Go Blue

Today is the first U.N.-sanctioned World Oceans Day, an opportunity to recognize and address the issues we have created with our most abundant and exploited resource, the sea.

The people at The Ocean Project are encouraging everyone today to "Wear Blue, Tell Two" as a way to increase public awareness of the issues our oceans face.

In addition, a documentary The End Of The Line is being released today that addresses the issue of overfishing and the damage the current commercial seafood industry has done.

Here we have yet another opportunity to recognize how our food choices affect the world we live in and how we can make a difference simply by voting with our dollars and choosing seafood that is responsible and ethical.

The Monterrey Bay Aquarium's Seafood Watch Program provides many resources including a handy and helpful list that makes responsible seafood choices that much easier.


Full Circle

When I first started this blog a little over a year ago, my first post was regarding Michael Pollan's Omnivore's Dilemma, and how it had changed the way I thought about our food system and as a result what I put into my body. The book made me take into consideration the source and the impact of the food (most specifically the meat) I was eating.

Having just finished Peter Singer and Jim Mason's The Ethics of What We Eat (also published as The Way We Eat) I now find myself edging closer and closer to eliminating meat from my diet altogether. In a very well written and extremely informative tome, Singer and Mason break down three different family's eating habits, delving into the not-so-nice world of factory farming, the 'locavore' movement and 'fair trade' products.

This book is a wonderful (if not shocking) read and I recommend it highly.

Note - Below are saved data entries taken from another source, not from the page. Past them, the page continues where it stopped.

-- ==== Sys2Proof/Machine/Domain.lean ====
section
/-! DEFINITION. Machine/Domain.lean: membership of the domain, a peer declared dead, forwarded Symbite packets (10, 13, 15). -/

namespace Sys2Proof.Machine

/-! ## The tick master's role (R65, R71, R122) -/

def Part.setRole (p : Part) (on : Bool) : Part := (p.wr TICK_STATUS_ROLE (b2n on)).wr GLOBAL_DEV_TICK_MASTER (b2n on)
def Part.isMaster (p : Part) : Bool := p.rd TICK_STATUS_ROLE = 1
def Part.joined (p : Part) : Bool := p.rd GLOBAL_DEV_JOINED = 1

/-- The device acts as its own tick master. -/
def Part.ownMaster (p : Part) : Part := (p.setRole true).wr TICK_STATUS_SYNC_STATE 0

/-- A TICK_CTL write that awaits its boundary (R122). -/
def Part.showPending (p : Part) : Part := p.wr TICK_STATUS_CTL_PENDING (b2n (p.tick.ctlHeld.isSome || p.tick.plans.any (·.written)))

/-- Members as a list, and the mask with one more or one fewer. -/
def Part.members (p : Part) : List Nat := (List.range 64).filter p.member
def Part.memberMask (p : Part) : W64 := p.reg reg_GLOBAL_MEMBERS
def bit64 (d : Nat) : W64 := (1 : W64) <<< d

/-! ## A peer declared dead (R503–R506, R593, R599, R667) -/

/-- The remote writes of a tile to a device, as (function, step, SID, number). -/
def Part.writesTo (p : Part) (t d : Nat) : List (Nat × Bool × Nat × Nat) :=
  let x := p.tile t
  ((x.sb.filter fun e => e.dev = some d).map fun e => (p.tileFn t, p.tileStep t, e.sid.toNat, e.id)) ++
  (x.unacked.filter fun u => u.dev = d).map fun u => (p.tileFn t, p.tileStep t, u.sid.toNat, u.id)

/-- The tile's work had ended but for such writes: its kernel will tell FENCE_PEER_LOST, a step has faulted (R504, R506). -/
def Part.endLost (p : Part) (t : Nat) : Part := match (p.tile t).work with
  | .kernel k => match p.kernel k with
    | some x => p.setKernel k (some { x with peerLost := true })
    | none => p
  | .step => p.modStep fun x => { x with faulted := true }
  | .idle => p

/-- Every write to a dead device is dropped; one lost-write entry for each stream key. -/
def Part.dropWrites (p : Part) (d : Nat) : Part :=
  let all := p.tiles.flatMap fun c => (p.writesTo c.1 d).map fun w => (c.1, w)
  let key (w : Nat × Nat × Bool × Nat × Nat) : Nat × Bool × Nat := (w.2.1, w.2.2.1, w.2.2.2.1)
  let firsts := all.foldl (fun (l : List (Nat × Nat × Bool × Nat × Nat)) w => if l.any fun v => key v = key w then l else l ++ [w]) []
  let q := foldL firsts p fun w p => p.logLost d false 0 w.1 w.2.1 w.2.2.1 w.2.2.2.1 (all.filter fun v => key v = key w).length
  foldL p.tiles q fun c q =>
    let ids := (p.writesTo c.1 d).map fun w => w.2.2.2
    if ids.isEmpty then q
    else
      let q := if c.2.live.isEmpty then q.endLost c.1 else q
      (q.modTile c.1 fun x => { x with sb := x.sb.filter fun e => e.dev ≠ some d, unacked := x.unacked.filter fun u => u.dev ≠ d }).tileLost c.1 d ids

/-- A forward is over without a reply. -/
def Part.forwardLost (p : Part) (f : Fwd) : Part :=
  let p : Part := { p with host := { p.host with fwds := p.host.fwds.filter fun g => g.id ≠ f.id } }
  (p.inc CMD_COUNTS_FWD_LOST).reply f.issue stForwardLost 0

/-- Repairs that read from a dead golden peer go on with their next source. -/
def Part.goldenDead (p : Part) (d : Nat) : Part :=
  let dev (w i : Nat) : Nat := if i = 0 then p.rd HBM_GOLD_SRC0_DEV 0 w else p.rd HBM_GOLD_SRC1_DEV 0 w
  { p with hbm := { p.hbm with repairs := p.hbm.repairs.map fun r =>
      if !r.idle && p.goldKindOf r.win r.src = 1 && dev r.win r.src = d then p.trySource r (r.src + 1) else r } }

/-- A peer is declared dead, once (R593); the loss of a device is logged (R747, R749). -/
def Part.declareDead (p : Part) (d : Nat) : Part :=
  if p.domain.declared.contains d then p
  else
  let p := p.setReg reg_GLOBAL_DEAD (p.reg reg_GLOBAL_DEAD ||| bit64 d)
  let p := p.dropWrites d
  let p := foldL (p.net.filter fun q => q.dev = some d && q.state = .sent) p fun q p => p.deliver q [] (some .remoteLost)
  let mine (k : RemoteKey) : Bool := !k.ingest && k.sender = d
  let p := (p.dropFinals mine d 3 d).revoke scPeer d
  let p := p.modDomain fun x => { x with
    peers := mput {} x.peers d {}, nextSeq := mput 0 x.nextSeq d 0, sentKeys := x.sentKeys.filter fun c => c.2.1 ≠ d
    recvKeys := x.recvKeys.filter fun c => !mine c.1, reports := x.reports.filter fun c => c.2 ≠ d
    declared := x.declared ++ [d] }
  let p := foldL (p.host.fwds.filter fun f => f.dev = d) p fun f p => p.forwardLost f
  ((p.goldenDead d).log 2 6 12 d 0 0 0).event 0 0x205 d

/-! ## Joining and leaving (R590–R595) -/

/-- DOMAIN_SIZE (R65): 16 in the 16-device topology, in the other the largest set seen, 17 at least (DESIGN CHOICE, log 41). -/
def Part.sizeOf (p : Part) (mask : W64) : Nat :=
  if p.rd GLOBAL_DOMAIN_CFG_TOPOLOGY = 2 then max (max 17 (p.rd GLOBAL_DEV_DOMAIN_SIZE)) ((List.range 64).filter mask.getLsbD).length else 16

/-- The device becomes a member with the set `mask`. -/
def Part.enterDomain (p : Part) (mask : W64) : Part :=
  let p := p.setReg reg_GLOBAL_MEMBERS mask
  let p := (p.wr GLOBAL_DEV_JOINED 1).wr GLOBAL_DEV_DOMAIN_SIZE (p.sizeOf mask)
  p.modDomain fun x => { x with hellos := x.hellos.filter (· ≠ p.dev), declared := [] }

/-- The device takes ticks from the domain's master from now on. -/
def Part.followMaster (p : Part) : Part :=
  let p := (p.setRole false).wr TICK_STATUS_SYNC_STATE 3
  (p.modTick fun x => { x with master := p.rd TICK_MASTER_CFG_MASTER, lastSync := p.now, plans := [], ctlHeld := none }).showPending

/-- Stepping stops as under HALT (R116, R594). -/
def Part.haltStep (p : Part) : Part :=
  (((p.stopStep.modStep fun x => { x with halted := true }).set1 TICK_EVENTS_HALTED).showStep 5)

/-- The device is no member any more: every peer is declared dead, stepping stops, it is its own tick master. -/
def Part.leaveDomain (p : Part) : Part := p.tickEvents fun p =>
  let ds := p.members.filter (· ≠ p.dev)
  let p := (p.wr GLOBAL_DEV_JOINED 0).wr GLOBAL_DEV_DOMAIN_SIZE 0
  let p := (foldL ds p fun d p => p.declareDead d).modDomain fun x => { x with declared := [] }
  (p.haltStep.modTick fun x => { x with plans := x.plans.filter fun q => !q.written }).ownMaster

/-- What this device's HELLO carries. -/
def Part.ownHello (p : Part) : Hello :=
  { domainId := p.rd GLOBAL_DOMAIN_CFG_DOMAIN_ID, dev := Fin.ofNat 64 p.dev, topology := p.rd GLOBAL_DOMAIN_CFG_TOPOLOGY, tickCfg := p.reg reg_TICK_MASTER_CFG }

/-- DOMAIN_JOIN (R590): HELLO goes to the configured tick master. -/
def execDomainJoin (c : Issue) (s : State) : Host.Outcome State Fault Refusal :=
  s.onPart fun p => p.command c 33 fun p =>
    if p.joined || p.rd GLOBAL_DOMAIN_CFG_TOPOLOGY = 0 then p.reply c stBadState 0
    else
      let m := p.rd TICK_MASTER_CFG_MASTER
      let p := p.modDomain fun x => { x with hellos := insNat x.hellos p.dev }
      (if m = p.dev then p else p.sendCtrl m (.hello p.ownHello)).reply c stOK 0

/-- Why a HELLO is refused (R590, R615): 0 where it is not. -/
def Part.refuses (p : Part) (h : Hello) : Nat :=
  let own := p.ownHello
  if h.domainId ≠ own.domainId then 1
  else if h.topology ≠ own.topology then 2
  else if h.tickCfg ≠ own.tickCfg then 3
  else if p.member h.dev then 4
  else 0

/-- HELLO (R72, R590): the tick master will let the device in at the next boundary, or refuses it. -/
def execHello (h : Hello) (s : State) : Host.Outcome State Fault Refusal :=
  s.onPart fun p =>
    if !p.joined || !p.isMaster then p
    else match p.refuses h with
      | 0 => p.modDomain fun x => { x with hellos := insNat x.hellos h.dev }
      | n => (p.set1 GLOBAL_DOMAIN_EVENTS_JOIN_REFUSED).wr GLOBAL_DOMAIN_EVENTS_REFUSE_CAUSE n

/-- The member set is sent to every member. -/
def Part.sendMembers (p : Part) : Part := foldL (p.members.filter (· ≠ p.dev)) p fun d p => p.sendCtrl d (.member p.memberMask)

/-- At a boundary the tick master admits the devices whose HELLO it accepted; the configured master admits itself. -/
def Part.takeHellos (p : Part) : Part :=
  let hs := p.domain.hellos
  if hs.isEmpty || !p.isMaster || !(p.joined || (p.rd TICK_MASTER_CFG_MASTER = p.dev && hs.contains p.dev)) then p
  else
    let old : W64 := if p.joined then p.memberMask else 0
    let p := p.enterDomain (hs.foldl (fun m d => m ||| bit64 d) old)
    (p.modDomain fun x => { x with hellos := [] }).sendMembers

/-- MEMBER_SEND (R591): every 100 ms. -/
def execMemberSend (s : State) : Host.Outcome State Fault Refusal :=
  s.onPart fun p => if p.joined && p.isMaster then p.sendMembers else p

/-- MEMBER (R591, R593, R595): the set as the tick master sends it. -/
def execMember (mask : W64) (s : State) : Host.Outcome State Fault Refusal :=
  s.onPart fun p =>
    let has := mask.getLsbD p.dev
    if !p.joined then (if has && p.domain.hellos.contains p.dev then (p.enterDomain mask).followMaster else p)
    else if p.isMaster then p
    else if !has then (p.set1 GLOBAL_DOMAIN_EVENTS_EXCLUDED).leaveDomain
    else
      let gone := p.members.filter fun d => !mask.getLsbD d
      let p := p.setReg reg_GLOBAL_MEMBERS mask
      let p := p.wr GLOBAL_DEV_DOMAIN_SIZE (p.sizeOf mask)
      (foldL gone p fun d p => p.declareDead d).modDomain fun x => { x with declared := x.declared.filter fun d => mask.getLsbD d && (p.portFor d).isNone }

/-- The tick master removes a member (R592): the others learn it from MEMBER. -/
def Part.removeMember (p : Part) (d : Nat) : Part :=
  let p := p.setReg reg_GLOBAL_MEMBERS (p.memberMask &&& ~~~(bit64 d))
  let p := p.sendCtrl d (.member p.memberMask)
  ((p.declareDead d).modDomain fun x => { x with declared := x.declared.filter (· ≠ d) }).sendMembers

/-- DOMAIN_EXCLUDE (R592): performed by the tick master. -/
def execDomainExclude (c : Issue) (d : DevId) (s : State) : Host.Outcome State Fault Refusal :=
  s.onPart fun p => p.command c 34 fun p =>
    if !p.joined || !p.isMaster then p.reply c stBadState 0
    else if !p.member d || d.val = p.dev then p.reply c stBadParam 0
    else (p.removeMember d).reply c stOK 0

/-- A member to which no route leads. -/
def Part.noRoute (p : Part) (d : Nat) : Bool := p.joined && p.member d && d ≠ p.dev && (p.portFor d).isNone

/-- ROUTE_LOST_SEND (R592): no route to a member for DEAD_MS. The master removes it at once. -/
def execRouteLostSend (d : DevId) (s : State) : Host.Outcome State Fault Refusal :=
  s.onPart fun p =>
    if !p.noRoute d then p
    else if p.isMaster then p.removeMember d
    else p.sendCtrl p.tick.master (.routeLost d)

/-- ROUTE_LOST (R592): reports from two or more devices remove the member. -/
def execRouteLost (reporter d : DevId) (s : State) : Host.Outcome State Fault Refusal :=
  s.onPart fun p =>
    if !p.joined || !p.isMaster || !p.member reporter || !p.member d || d.val = p.dev then p
    else
      let p := p.modDomain fun x => { x with reports := if x.reports.contains (reporter.val, d.val) then x.reports else x.reports ++ [(reporter.val, d.val)] }
      if 2 ≤ (p.domain.reports.filter fun c => c.2 = d.val).length then p.removeMember d else p

/-- PEER_DEAD_TIMEOUT (R593): no route to a peer for DEAD_MS + 4 ms, and no MEMBER without it. -/
def execPeerDeadTimeout (d : DevId) (s : State) : Host.Outcome State Fault Refusal :=
  s.onPart fun p => if p.noRoute d then p.declareDead d else p

/-- The member reaches enough of its domain (R594). -/
def Part.majority (p : Part) : Bool :=
  let reach := p.members.filter fun d => d = p.dev || (p.portFor d).isSome
  let n := p.rd GLOBAL_DEV_DOMAIN_SIZE
  decide (n < 2 * reach.length) || (2 * reach.length = n && reach.contains (p.rd TICK_MASTER_CFG_MASTER))

/-- DOMAIN_LEAVE (R594): the test has failed for DEAD_MS. -/
def execDomainLeave (s : State) : Host.Outcome State Fault Refusal :=
  s.onPart fun p => if p.joined && !p.majority then (p.set1 GLOBAL_DOMAIN_EVENTS_LEFT).leaveDomain else p

/-! ## Forwarded packets (R665–R667) -/

/-- A forwarded packet is checked by class and sender; the command it carries is performed by its own row. -/
def Part.fwdRequest (p : Part) (d id : Nat) (cls : CmdClass) (fn : Nat) (op : BitVec 16) : Part :=
  let i := (opCodes.mapIdx fun i o => (o, i)).find? fun c => c.1 = op.toNat
  let status := match i with
    | none => stUnknownOpcode
    | some (_, i) => if !p.member d || !p.admits i cls then stClassDenied else 0
  if status = 0 then p
  else (p.huskCapture op.toNat status (classCode cls) fn).sendCtrl d (.forwardReply d id (BitVec.ofNat 16 status) 0)

/-- SYMBITE_FWD (R582, R665, R666): a packet of another device, or the reply to one of this device: its status, then DETAIL and the output. -/
def execSymbiteFwd (sender : DevId) (isReply : Bool) (id : Nat) (cls : CmdClass) (fn : FnId) (op : BitVec 16) (body : List Byte) (s : State) :
    Host.Outcome State Fault Refusal :=
  s.onPart fun p =>
    if !isReply then p.fwdRequest sender id cls fn op
    else match p.host.fwds.find? fun f => f.id = id && f.dev = sender.val with
      | none => p
      | some f =>
        let p : Part := { p with host := { p.host with fwds := p.host.fwds.filter fun g => g.id ≠ id } }
        p.reply f.issue op.toNat (leAt body 0 8) (body.drop 8)

/-- FORWARD_TIMEOUT (R667): no reply within CMD_CFG.FWD_MS. -/
def execForwardTimeout (id : Nat) (s : State) : Host.Outcome State Fault Refusal :=
  s.onPart fun p => match p.host.fwds.find? fun f => f.id = id with
    | none => p
    | some f => p.forwardLost f

end Sys2Proof.Machine
end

As I get older (and wiser, hah) I generally feel more and more responsible for the choices I make and how they affect not just me but the world I live in, and the ethical questions raised in this book have really made me analyze what makes it's way into my shopping cart. As a chef, I feel it is my responsibility to lead by example and to educate as best as possible regarding our food system and how choices as seemingly simple as what we eat can have larger and permanent consequences.

All of that being said, this blog should making something of a shift towards vegetarian cuisine, as I limit the amount of meat (sustainable or not) that finds it's way into my pantry, so bear with me and (hopefully) enjoy the ride.